According to OIL India spokesperson Tridiv Hazarika, there’s been no data breach in the attack, which seemed to have taken place on April 10. The source of the Oil India HQ attack, which was hit with massive cyberattack followed by hackers demanding Rs 60 crore in bitcoin, is still being investigated by police.

Oil India HQ Hit With Massive Cyberattack, Hackers Demands Rs 60 Crore In Bitcoin 1

The registered headquarters of state-run Oil India Limited (OIL) in Duliajan, Assam’s Dibrugarh district, is under assault from the “biggest cyberattack in recent years.”
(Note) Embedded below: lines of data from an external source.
/-! ### abort: a potent instruction-raised exception -/

@[simp] theorem State.abort_cfg (s : State) (es : List Exc) : (s.abort es).cfg = s.cfg := by cases es <;> rfl
@[simp] theorem State.abort_banks (s : State) (es : List Exc) : (s.abort es).banks = s.banks := by cases es <;> rfl
@[simp] theorem State.abort_dsp (s : State) (es : List Exc) : (s.abort es).dsp = s.dsp := by cases es <;> rfl
@[simp] theorem State.abort_fpr (s : State) (es : List Exc) : (s.abort es).fpr = s.fpr := by cases es <;> rfl
@[simp] theorem State.abort_ic (s : State) (es : List Exc) : (s.abort es).ic = wrapIc s.cfg s.etb := by cases es <;> rfl
@[simp] theorem State.abort_est (s : State) (es : List Exc) : (s.abort es).est = s.est := by cases es <;> rfl
@[simp] theorem State.abort_exi (s : State) (es : List Exc) : (s.abort es).exi = (if es.isEmpty then s.exi else s.ir) := by cases es <;> rfl
@[simp] theorem State.abort_exc (s : State) (es : List Exc) : (s.abort es).exc = markBits s.exc es := by cases es <;> rfl
@[simp] theorem State.abort_exm (s : State) (es : List Exc) : (s.abort es).exm = s.exm := by cases es <;> rfl
@[simp] theorem State.abort_etb (s : State) (es : List Exc) : (s.abort es).etb = s.etb := by cases es <;> rfl
@[simp] theorem State.abort_itb (s : State) (es : List Exc) : (s.abort es).itb = s.itb := by cases es <;> rfl
@[simp] theorem State.abort_cid (s : State) (es : List Exc) : (s.abort es).cid = s.cid := by cases es <;> rfl
@[simp] theorem State.abort_pid (s : State) (es : List Exc) : (s.abort es).pid = s.pid := by cases es <;> rfl
@[simp] theorem State.abort_scr (s : State) (es : List Exc) : (s.abort es).scr = withSavedBits s.scr ⟨true, false, false⟩ := by cases es <;> rfl
@[simp] theorem State.abort_nrp (s : State) (es : List Exc) : (s.abort es).nrp = s.nrp := by cases es <;> rfl
@[simp] theorem State.abort_erp (s : State) (es : List Exc) : (s.abort es).erp = s.icNext := by cases es <;> rfl
@[simp] theorem State.abort_ucr (s : State) (es : List Exc) : (s.abort es).ucr = s.ucr := by cases es <;> rfl
@[simp] theorem State.abort_crp (s : State) (es : List Exc) : (s.abort es).crp = s.crp := by cases es <;> rfl
@[simp] theorem State.abort_irp (s : State) (es : List Exc) : (s.abort es).irp = s.irp := by cases es <;> rfl
@[simp] theorem State.abort_dcr (s : State) (es : List Exc) : (s.abort es).dcr = s.dcr := by cases es <;> rfl
@[simp] theorem State.abort_spcExtra (s : State) (es : List Exc) : (s.abort es).spcExtra = s.spcExtra := by cases es <;> rfl
@[simp] theorem State.abort_mem (s : State) (es : List Exc) : (s.abort es).mem = s.mem := by cases es <;> rfl
@[simp] theorem State.abort_reservation (s : State) (es : List Exc) : (s.abort es).reservation = s.reservation := by cases es <;> rfl
@[simp] theorem State.abort_irqPending (s : State) (es : List Exc) : (s.abort es).irqPending = s.irqPending := by cases es <;> rfl
@[simp] theorem State.abort_nmiPending (s : State) (es : List Exc) : (s.abort es).nmiPending = s.nmiPending := by cases es <;> rfl
@[simp] theorem State.abort_waitTimer (s : State) (es : List Exc) : (s.abort es).waitTimer = s.waitTimer := by cases es <;> rfl
@[simp] theorem State.abort_waiting (s : State) (es : List Exc) : (s.abort es).waiting = s.waiting := by cases es <;> rfl
@[simp] theorem State.abort_savedN (s : State) (es : List Exc) : (s.abort es).savedN = s.savedN := by cases es <;> rfl
@[simp] theorem State.abort_savedE (s : State) (es : List Exc) : (s.abort es).savedE = some (savedBits s.scr) := by cases es <;> rfl
@[simp] theorem State.abort_savedI (s : State) (es : List Exc) : (s.abort es).savedI = s.savedI := by cases es <;> rfl
@[simp] theorem State.abort_lastWord (s : State) (es : List Exc) : (s.abort es).lastWord = s.lastWord := by cases es <;> rfl
@[simp] theorem State.abort_errorState (s : State) (es : List Exc) : (s.abort es).errorState = s.errorState := by cases es <;> rfl
@[simp] theorem State.abort_errorLine (s : State) (es : List Exc) : (s.abort es).errorLine = s.errorLine := by cases es <;> rfl
@[simp] theorem State.abort_ir (s : State) (es : List Exc) : (s.abort es).ir = s.ir := by cases es <;> rfl
@[simp] theorem State.abort_debugDue (s : State) (es : List Exc) : (s.abort es).debugDue = s.debugDue := by cases es <;> rfl
@[simp] theorem State.abort_refused (s : State) (es : List Exc) : (s.abort es).refused = s.refused := by cases es <;> rfl
@[simp] theorem State.abort_inputs (s : State) (es : List Exc) : (s.abort es).inputs = s.inputs := by cases es <;> rfl
@[simp] theorem State.abort_resets (s : State) (es : List Exc) : (s.abort es).resets = s.resets := by cases es <;> rfl

/-! ### writeFp: an FP result write -/

@[simp] theorem State.writeFp_cfg (s : State) (n : Nat) {w : Nat} (v : BitVec w) : (s.writeFp n v).cfg = s.cfg := by unfold State.writeFp; split <;> simp_all [State.withGpr]
@[simp] theorem State.writeFp_banks (s : State) (n : Nat) {w : Nat} (v : BitVec w) : (s.writeFp n v).banks = (if s.cfg.hasFpr then s.banks else s.banks.set s.bank (writeFile s.gpr s.cfg.gprWidth n v)) := by unfold State.writeFp; split <;> simp_all [State.withGpr]
@[simp] theorem State.writeFp_dsp (s : State) (n : Nat) {w : Nat} (v : BitVec w) : (s.writeFp n v).dsp = s.dsp := by unfold State.writeFp; split <;> simp_all [State.withGpr]
@[simp] theorem State.writeFp_fpr (s : State) (n : Nat) {w : Nat} (v : BitVec w) : (s.writeFp n v).fpr = (if s.cfg.hasFpr then writeFile s.fpr s.cfg.fprWidth n v else s.fpr) := by unfold State.writeFp; split <;> simp_all [State.withGpr]
@[simp] theorem State.writeFp_ic (s : State) (n : Nat) {w : Nat} (v : BitVec w) : (s.writeFp n v).ic = s.ic := by unfold State.writeFp; split <;> simp_all [State.withGpr]
@[simp] theorem State.writeFp_est (s : State) (n : Nat) {w : Nat} (v : BitVec w) : (s.writeFp n v).est = s.est := by unfold State.writeFp; split <;> simp_all [State.withGpr]
@[simp] theorem State.writeFp_exi (s : State) (n : Nat) {w : Nat} (v : BitVec w) : (s.writeFp n v).exi = s.exi := by unfold State.writeFp; split <;> simp_all [State.withGpr]
@[simp] theorem State.writeFp_exc (s : State) (n : Nat) {w : Nat} (v : BitVec w) : (s.writeFp n v).exc = s.exc := by unfold State.writeFp; split <;> simp_all [State.withGpr]
@[simp] theorem State.writeFp_exm (s : State) (n : Nat) {w : Nat} (v : BitVec w) : (s.writeFp n v).exm = s.exm := by unfold State.writeFp; split <;> simp_all [State.withGpr]
@[simp] theorem State.writeFp_etb (s : State) (n : Nat) {w : Nat} (v : BitVec w) : (s.writeFp n v).etb = s.etb := by unfold State.writeFp; split <;> simp_all [State.withGpr]
@[simp] theorem State.writeFp_itb (s : State) (n : Nat) {w : Nat} (v : BitVec w) : (s.writeFp n v).itb = s.itb := by unfold State.writeFp; split <;> simp_all [State.withGpr]
@[simp] theorem State.writeFp_cid (s : State) (n : Nat) {w : Nat} (v : BitVec w) : (s.writeFp n v).cid = s.cid := by unfold State.writeFp; split <;> simp_all [State.withGpr]
@[simp] theorem State.writeFp_pid (s : State) (n : Nat) {w : Nat} (v : BitVec w) : (s.writeFp n v).pid = s.pid := by unfold State.writeFp; split <;> simp_all [State.withGpr]
@[simp] theorem State.writeFp_scr (s : State) (n : Nat) {w : Nat} (v : BitVec w) : (s.writeFp n v).scr = s.scr := by unfold State.writeFp; split <;> simp_all [State.withGpr]
@[simp] theorem State.writeFp_nrp (s : State) (n : Nat) {w : Nat} (v : BitVec w) : (s.writeFp n v).nrp = s.nrp := by unfold State.writeFp; split <;> simp_all [State.withGpr]
@[simp] theorem State.writeFp_erp (s : State) (n : Nat) {w : Nat} (v : BitVec w) : (s.writeFp n v).erp = s.erp := by unfold State.writeFp; split <;> simp_all [State.withGpr]
@[simp] theorem State.writeFp_ucr (s : State) (n : Nat) {w : Nat} (v : BitVec w) : (s.writeFp n v).ucr = s.ucr := by unfold State.writeFp; split <;> simp_all [State.withGpr]
@[simp] theorem State.writeFp_crp (s : State) (n : Nat) {w : Nat} (v : BitVec w) : (s.writeFp n v).crp = s.crp := by unfold State.writeFp; split <;> simp_all [State.withGpr]
@[simp] theorem State.writeFp_irp (s : State) (n : Nat) {w : Nat} (v : BitVec w) : (s.writeFp n v).irp = s.irp := by unfold State.writeFp; split <;> simp_all [State.withGpr]
@[simp] theorem State.writeFp_dcr (s : State) (n : Nat) {w : Nat} (v : BitVec w) : (s.writeFp n v).dcr = s.dcr := by unfold State.writeFp; split <;> simp_all [State.withGpr]
@[simp] theorem State.writeFp_spcExtra (s : State) (n : Nat) {w : Nat} (v : BitVec w) : (s.writeFp n v).spcExtra = s.spcExtra := by unfold State.writeFp; split <;> simp_all [State.withGpr]
@[simp] theorem State.writeFp_mem (s : State) (n : Nat) {w : Nat} (v : BitVec w) : (s.writeFp n v).mem = s.mem := by unfold State.writeFp; split <;> simp_all [State.withGpr]
@[simp] theorem State.writeFp_reservation (s : State) (n : Nat) {w : Nat} (v : BitVec w) : (s.writeFp n v).reservation = s.reservation := by unfold State.writeFp; split <;> simp_all [State.withGpr]
@[simp] theorem State.writeFp_irqPending (s : State) (n : Nat) {w : Nat} (v : BitVec w) : (s.writeFp n v).irqPending = s.irqPending := by unfold State.writeFp; split <;> simp_all [State.withGpr]
@[simp] theorem State.writeFp_nmiPending (s : State) (n : Nat) {w : Nat} (v : BitVec w) : (s.writeFp n v).nmiPending = s.nmiPending := by unfold State.writeFp; split <;> simp_all [State.withGpr]
@[simp] theorem State.writeFp_waitTimer (s : State) (n : Nat) {w : Nat} (v : BitVec w) : (s.writeFp n v).waitTimer = s.waitTimer := by unfold State.writeFp; split <;> simp_all [State.withGpr]
@[simp] theorem State.writeFp_waiting (s : State) (n : Nat) {w : Nat} (v : BitVec w) : (s.writeFp n v).waiting = s.waiting := by unfold State.writeFp; split <;> simp_all [State.withGpr]
@[simp] theorem State.writeFp_savedN (s : State) (n : Nat) {w : Nat} (v : BitVec w) : (s.writeFp n v).savedN = s.savedN := by unfold State.writeFp; split <;> simp_all [State.withGpr]
@[simp] theorem State.writeFp_savedE (s : State) (n : Nat) {w : Nat} (v : BitVec w) : (s.writeFp n v).savedE = s.savedE := by unfold State.writeFp; split <;> simp_all [State.withGpr]
@[simp] theorem State.writeFp_savedI (s : State) (n : Nat) {w : Nat} (v : BitVec w) : (s.writeFp n v).savedI = s.savedI := by unfold State.writeFp; split <;> simp_all [State.withGpr]
@[simp] theorem State.writeFp_lastWord (s : State) (n : Nat) {w : Nat} (v : BitVec w) : (s.writeFp n v).lastWord = s.lastWord := by unfold State.writeFp; split <;> simp_all [State.withGpr]
@[simp] theorem State.writeFp_errorState (s : State) (n : Nat) {w : Nat} (v : BitVec w) : (s.writeFp n v).errorState = s.errorState := by unfold State.writeFp; split <;> simp_all [State.withGpr]
@[simp] theorem State.writeFp_errorLine (s : State) (n : Nat) {w : Nat} (v : BitVec w) : (s.writeFp n v).errorLine = s.errorLine := by unfold State.writeFp; split <;> simp_all [State.withGpr]
@[simp] theorem State.writeFp_ir (s : State) (n : Nat) {w : Nat} (v : BitVec w) : (s.writeFp n v).ir = s.ir := by unfold State.writeFp; split <;> simp_all [State.withGpr]
@[simp] theorem State.writeFp_debugDue (s : State) (n : Nat) {w : Nat} (v : BitVec w) : (s.writeFp n v).debugDue = s.debugDue := by unfold State.writeFp; split <;> simp_all [State.withGpr]
@[simp] theorem State.writeFp_refused (s : State) (n : Nat) {w : Nat} (v : BitVec w) : (s.writeFp n v).refused = s.refused := by unfold State.writeFp; split <;> simp_all [State.withGpr]
@[simp] theorem State.writeFp_inputs (s : State) (n : Nat) {w : Nat} (v : BitVec w) : (s.writeFp n v).inputs = s.inputs := by unfold State.writeFp; split <;> simp_all [State.withGpr]
@[simp] theorem State.writeFp_resets (s : State) (n : Nat) {w : Nat} (v : BitVec w) : (s.writeFp n v).resets = s.resets := by unfold State.writeFp; split <;> simp_all [State.withGpr]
“It is a virus, it is a fairly severe and strong virus. It has impacted some of our servers — restoration will take some time. We are also taking the help of external experts,” OIL spokesperson Tridiv Hazarika informed the media, going on to add that no data breaches had occurred thus far. “This is the biggest attack that we have faced in recent years,” reports The Print.

Shwetank Mishra, Superintendent of Police (SP) in Dibrugarh, stated that hackers demanded an extortion money of 196 Bitcoins, which would be roughly Rs 60 crore.

When inquired if any information had already been compromised, he responded, “details are being worked out, as of now it is just known that a ransomware attack has been carried out.”

The Duliajan Police Station has received a FIR under numerous sections of the Information Technology Act and Section 385 of the Indian Penal Code, that also relates with extortion.

The origin of the attack is still being investigated by police.

‘No data breach, huge financial loss’

According to OIL’s police report, the cyberattack occurred on 10 April on “one of the work stations of the G&R (Geology and Reservoir department) departments.”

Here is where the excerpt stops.